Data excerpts

/-- After its fence a hart's loads and stores find `mrac` as it is (R100, R771). -/
@[simp] theorem fenceHart_dataMrac : (fenceHart s s.cur).dataMrac = s.sh.mrac := by
  obtain ⟨_, _, _, _, hsh⟩ := fenceHart_sh s s.cur
  have hgone : (s.sh.mracOld.filter (fun p => p.1 ≠ s.cur)).filter (fun p => p.1 == s.cur) = [] := by
    simp [List.filter_filter]
  rw [State.dataMrac, fenceHart_cur, State.mracFor, hsh]
  dsimp only
  rw [hgone]
  rfl

/-- A fence leaves the triggers as they are. -/
theorem quietTriggers_fenceHart {s : State} (h : QuietTriggers s) : QuietTriggers (fenceHart s s.cur) := by
  rw [QuietTriggers, fenceHart_me_dbg]
  exact h

end

end Sys2Proof.Fencing

/-! PROOFS. The atomic instructions on a word of the DCCM without error: what the checked read finds, what the write leaves,
and from these `sc.w` and the nine `amo*.w` (R411 to R426). -/

namespace Sys2Proof.Rv32aAtomics

open Sys2Proof Sys2Proof.Machine Sys2Proof.Draining Sys2Proof.Fencing Sys2Proof.Rv32iControl

/-! ## The other hart -/

section
variable {s t u : State}

theorem othersSame_setMe (s : State) (h : Hart) : OthersSame s (s.setMe h) := ⟨by simp, by simp, by simp⟩

theorem othersSame_trans (hst : OthersSame s t) (htu : OthersSame t u) : OthersSame s u := by
  obtain ⟨hcfg, hcur, hother⟩ := hst
  obtain ⟨hcfg', hcur', hother'⟩ := htu
  rw [hcur] at hother'
  exact ⟨hcfg'.trans hcfg, hcur'.trans hcur, hother'.trans hother⟩

theorem otherKept_of_same (h : OthersSame s t) : OtherKept s t := by
  obtain ⟨hcfg, hcur, hother⟩ := h
  exact ⟨hcfg, hcur, .inl hother⟩

theorem otherKept_trans_same (hst : OtherKept s t) (htu : OthersSame t u) : OtherKept s u := by
  obtain ⟨hcfg, hcur, hother⟩ := hst
  obtain ⟨hcfg', hcur', hother'⟩ := htu
  rw [hcur] at hother'
  rw [OtherKept, hother']
  exact ⟨hcfg'.trans hcfg, hcur'.trans hcur, hother⟩

end

/-! ## The checked read -/

/-- A written word without error reads as its four bytes (R235). -/
theorem readWord_ok {m : CoreMem} {k : Nat} (h : m.status k = .ok) (cecd : Bool) (reader : HartId) (queued : Bool)
    (draw : Nat) :
    m.readWord cecd (some reader) queued draw k
      = { bad := false, data := m.word k, fixed := false, arbitrary := false, uninit := false } := by
  simp [CoreMem.readWord, h, EccStatus.error, EccStatus.owner, EccStatus.uninitialised]

/-- On a word without error the checked read of an atomic access corrects nothing. -/
theorem atomicRead_ok {s : State} {k : AccessCauses} {a : Word} (hcheck : atomicCheck s.cfg s.dataMrac k a = none)
    (hok : s.sh.dccm.status (a.toNat / 4) = .ok) :
    atomicRead s k a = .value (s.sh.dccm.word (a.toNat / 4)) s.draw := by
  unfold atomicRead
  rw [hcheck]
  simp [State.readDccm, readWord_ok hok, repairDccm, CoreMem.repair, countFixed, bumpErrorCounterBy]

theorem atomicRead_fault {s : State} {k : AccessCauses} {a : Word} (hcheck : atomicCheck s.cfg s.dataMrac k a ≠ none) :
    ∃ c m, atomicRead s k a = .trap c m s := by
  obtain ⟨p, -, hp⟩ | ⟨hnone, -⟩ := atomicRead_cases s k a
  · exact ⟨_, _, hp⟩
  · exact absurd hnone hcheck

/-- An access that passes the checks of R196 is an aligned word of the DCCM. -/
theorem aligned_inDccm_of_atomicCheck {c : BuildConfig} {mrac a : Word} {k : AccessCauses}
    (h : atomicCheck c mrac k a = none) : a.toNat % 4 = 0 ∧ inDccm c a = true ∧ inDccm c (a + 3) = true := by
  unfold atomicCheck at h
  split at h
  · cases h
  · simpa using h

/-! ### The word a hart sees -/

theorem toNat_add_of_aligned {a : Word} (h : a.toNat % 4 = 0) {j : Nat} (hj : j < 4) :
    (a + BitVec.ofNat 32 j).toNat = a.toNat + j := by
  rw [BitVec.toNat_add, BitVec.toNat_ofNat]
  omega

/-- The DCCM has no gaps: with the first and the last byte of an aligned word it holds those between. -/
theorem inDccm_add_of_aligned {c : BuildConfig} {a : Word} (h : a.toNat % 4 = 0) (hfirst : inDccm c a = true)
    (hlast : inDccm c (a + 3) = true) {j : Nat} (hj : j < 4) : inDccm c (a + BitVec.ofNat 32 j) = true := by
  have hthree : (a + 3).toNat = a.toNat + 3 := toNat_add_of_aligned h (j := 3) (by decide)
  simp only [inDccm, Placement.contains, Bool.and_eq_true, decide_eq_true_eq, hthree, toNat_add_of_aligned h hj]
    at hfirst hlast ⊢
  obtain ⟨⟨henable, hbase⟩, -⟩ := hfirst
  obtain ⟨-, hend⟩ := hlast
  exact ⟨⟨henable, by omega⟩, by omega⟩

/-- A hart with an empty store queue sees the bytes of the DCCM. -/
theorem byteSeen_dccm {s : State} {i : HartId} {a : Word} (hin : inDccm s.cfg a = true) (hsq : (s.hart i).buf.sq = []) :
    byteSeen s i a = readByte s.sh.dccm.cells a.toNat := by
  simp [byteSeen, hin, hsq, sqLookup]

/-- Each step of `wordOf` appends a byte below those after it. -/
theorem zeroExtend_append_byte {n : Nat} (x : BitVec n) (b : Byte) :
    (x ++ b).zeroExtend 32 = (x.zeroExtend 32 <<< 8) ||| b.zeroExtend 32 := by
  apply BitVec.eq_of_getLsbD_eq
  intro j hj
  by_cases hlow : j < 8
  · simp [BitVec.getLsbD_append, hj, hlow]
  · simp [BitVec.getLsbD_append, hj, hlow, BitVec.getLsbD_of_ge b j (by omega)]

theorem wordOf_four (b0 b1 b2 b3 : Byte) : wordOf [b0, b1, b2, b3] = b3 ++ b2 ++ b1 ++ b0 := by
  have hword : b3 ++ b2 ++ b1 ++ b0 = (b3 ++ b2 ++ b1 ++ b0).zeroExtend 32 := (BitVec.setWidth_eq _).symm
  rw [hword]
  simp only [zeroExtend_append_byte]
  simp [wordOf]

/-- A hart with an empty store queue sees an aligned word of the DCCM as it is. -/
theorem wordSeen_dccm {s : State} {i : HartId} {a : Word} (h : a.toNat % 4 = 0) (hfirst : inDccm s.cfg a = true)
    (hlast : inDccm s.cfg (a + 3) = true) (hsq : (s.hart i).buf.sq = []) :
    wordSeen s i a = s.sh.dccm.word (a.toNat / 4) := by
  have hbyte : ∀ j < 4, byteSeen s i (a + BitVec.ofNat 32 j) = readByte s.sh.dccm.cells (4 * (a.toNat / 4) + j) := by
    intro j hj
    have hword : 4 * (a.toNat / 4) + j = a.toNat + j := by omega
    rw [byteSeen_dccm (inDccm_add_of_aligned h hfirst hlast hj) hsq, toNat_add_of_aligned h hj, hword]
  have hzero : byteSeen s i a = readByte s.sh.dccm.cells (4 * (a.toNat / 4)) := by simpa using hbyte 0 (by decide)
  have hone : byteSeen s i (a + 1) = _ := hbyte 1 (by decide)
  have htwo : byteSeen s i (a + 2) = _ := hbyte 2 (by decide)
  have hthree : byteSeen s i (a + 3) = _ := hbyte 3 (by decide)
  rw [wordSeen, hzero, hone, htwo, hthree, ← wordOf_four]
  rfl

/-! ## The write -/

section
variable (s : State) (a v : Word)

@[simp] theorem atomicWrite_cfg : (atomicWrite s a v).cfg = s.cfg := by simp [atomicWrite]

@[simp] theorem atomicWrite_cur : (atomicWrite s a v).cur = s.cur := by simp [atomicWrite]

* ACTION ITEM
Would you retype the lines above from the one with "have hgone : (s.sh.mracOld.filter" down to the one with "bytes (R235). -/", word for word, both ends included and no other lines?

* SOLUTION TO THE PROBLEM
  have hgone : (s.sh.mracOld.filter (fun p => p.1 ≠ s.cur)).filter (fun p => p.1 == s.cur) = [] := by
    simp [List.filter_filter]
  rw [State.dataMrac, fenceHart_cur, State.mracFor, hsh]
  dsimp only
  rw [hgone]
  rfl

/-- A fence leaves the triggers as they are. -/
theorem quietTriggers_fenceHart {s : State} (h : QuietTriggers s) : QuietTriggers (fenceHart s s.cur) := by
  rw [QuietTriggers, fenceHart_me_dbg]
  exact h

end

end Sys2Proof.Fencing

/-! PROOFS. The atomic instructions on a word of the DCCM without error: what the checked read finds, what the write leaves,
and from these `sc.w` and the nine `amo*.w` (R411 to R426). -/

namespace Sys2Proof.Rv32aAtomics

open Sys2Proof Sys2Proof.Machine Sys2Proof.Draining Sys2Proof.Fencing Sys2Proof.Rv32iControl

/-! ## The other hart -/

section
variable {s t u : State}

theorem othersSame_setMe (s : State) (h : Hart) : OthersSame s (s.setMe h) := ⟨by simp, by simp, by simp⟩

theorem othersSame_trans (hst : OthersSame s t) (htu : OthersSame t u) : OthersSame s u := by
  obtain ⟨hcfg, hcur, hother⟩ := hst
  obtain ⟨hcfg', hcur', hother'⟩ := htu
  rw [hcur] at hother'
  exact ⟨hcfg'.trans hcfg, hcur'.trans hcur, hother'.trans hother⟩

theorem otherKept_of_same (h : OthersSame s t) : OtherKept s t := by
  obtain ⟨hcfg, hcur, hother⟩ := h
  exact ⟨hcfg, hcur, .inl hother⟩

theorem otherKept_trans_same (hst : OtherKept s t) (htu : OthersSame t u) : OtherKept s u := by
  obtain ⟨hcfg, hcur, hother⟩ := hst
  obtain ⟨hcfg', hcur', hother'⟩ := htu
  rw [hcur] at hother'
  rw [OtherKept, hother']
  exact ⟨hcfg'.trans hcfg, hcur'.trans hcur, hother⟩

end

/-! ## The checked read -/

/-- A written word without error reads as its four bytes (R235). -/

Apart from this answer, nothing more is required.